Читаем Санскрит во льдах, или возвращение из Офира полностью

Чтобы как‑то оправдать свое пребывание в Утопии, Алексей представился гражданином США. Объезжая Новую Россию, он удивлен, почему крестьяне убирают хлеб вручную. Где же машины? «Вот он, американец‑то, где оказался! — воскликнул Минин.<…>Наши урожаи, дающие свыше 500 пудов с десятины, получаются чуть ли не индивидуализацией ухода за каждым колосом. Земледелие никогда не было столь ручным, как теперь. И это не блажь, а необходимость при нашей плотности населения» (с. 177).

Индивидуализация ухода за колосом, вероятно, предполагает высокую степень индивидуального труда и соответствующую экономику. Следовательно, речь может идти о том, что государственное хозяйство, по крайней мере, не является единственным типом, что хозяйства индивидуальные играют важную роль, — ничего похожего не было в предыдущих литературных утопиях, они попросту не занимались «организацией производства» во всем объеме. Чаянов явился новатором.

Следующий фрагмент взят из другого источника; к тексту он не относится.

/-! ### WellFormed refuses what no port carries -/

theorem test_wf_ready : Instr.wellFormed Config.default .hunt (.ready 512) = false := by decide
theorem test_wf_snap : Instr.wellFormed Config.default .hunt (.snap 512) = false := by decide
theorem test_wf_rdsnap : Instr.wellFormed cfg5 .hunt (.rdsnap 8) = false := by decide
theorem test_wf_rpm : Instr.wellFormed Config.default .hunt (.rpm 512) = false := by decide
theorem test_wf_start : Instr.wellFormed Config.default .hunt (.start 512) = false := by decide
theorem test_wf_rsv5 : Instr.wellFormed Config.default .hunt (.rsv5 512) = false := by decide
theorem test_wf_rsv6 : Instr.wellFormed Config.default .hunt (.rsv6 512) = false := by decide
theorem test_wf_rsv7 : Instr.wellFormed Config.default .hunt (.rsv7 512) = false := by decide
theorem test_wf_byteHunt : Instr.wellFormed Config.default .body (.byteHunt 0x55) = false := by decide
theorem test_wf_byteBody : Instr.wellFormed Config.default .hunt (.byteBody 0x55) = false := by decide

/-! ### Words written out from the spec -/

/-- R80: the words at `CAPACITY = 480`; V-E2, V-K7. -/
theorem test_decode_commands :
    decode Config.default .idle (.cmd 0x000) = .ok (.ready 0) ∧ decode Config.default .idle (.cmd 0x001) = .ok (.snap 0) ∧
    decode Config.default .idle (.cmd 0x02A) = .ok (.rdsnap 5) ∧ decode Config.default .idle (.cmd 0xEFA) = .ok (.rdsnap 479) ∧
    decode Config.default .idle (.cmd 0xF02) = .ok (.rdsnap 480) ∧ decode Config.default .idle (.cmd 0x003) = .ok (.rpm 0) ∧
    decode Config.default .idle (.cmd 0x004) = .ok (.start 0) ∧ decode Config.default .idle (.cmd 0x005) = .ok (.rsv5 0) ∧
    decode Config.default .idle (.cmd 0x006) = .ok (.rsv6 0) ∧ decode Config.default .idle (.cmd 0x007) = .ok (.rsv7 0) ∧
    decode Config.default .idle (.cmd 0xFF8) = .ok (.ready 511) := by decide

/-- P1 (`IDX_W = 4`) and P4 (`IDX_W = 3`): the same idx at another width, and a word too wide for a narrow port. -/
theorem test_decode_narrow_commands :
    decode cfg16 .hunt (.cmd 0x3A) = .ok (.rdsnap 7) ∧ decode cfg5 .hunt (.cmd 0x2A) = .ok (.rdsnap 5) ∧
    decode cfg5 .hunt (.cmd 0x42) = .error .commandTooWide := by decide

/-- R85: the phase, not the byte, selects the byte operation. -/
theorem test_decode_bytes :
    decode cfg16 .hunt (.byte 0xE8) = .ok (.byteHunt 0xE8) ∧ decode cfg16 .body (.byte 0x55) = .ok (.byteBody 0x55) ∧
    decode cfg16 .idle (.byte 0x55) = .error .byteNotAccepted ∧
    decode cfg16 .halted (.byte 0x55) = .error .byteNotAccepted := by decide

Если возник тип деятельности, целиком зависимый от личных усилий, должен измениться политический и социальный строй. Вот что пишет автор на эту тему:

«Нашей задачей являлось разрешение проблемы личности и общества. Нужно было построить такое человеческое общество, в котором личность не чувствовала бы на себе никаких пут<…>

Всегда нашим конечным критерием являлось углубление содержания человеческой жизни, интегральная человеческая личность. Все остальное было средством. Среди этих средств наиболее мощным, наиболее необходимым почитаем мы общество и государство, но никогда не забываем, что они только средства» (с. 195).

«Ведь социальный прогресс только в том и заключается, что расширяется круг лиц, пьющих из первоисточника культуры и жизни» (с. 196).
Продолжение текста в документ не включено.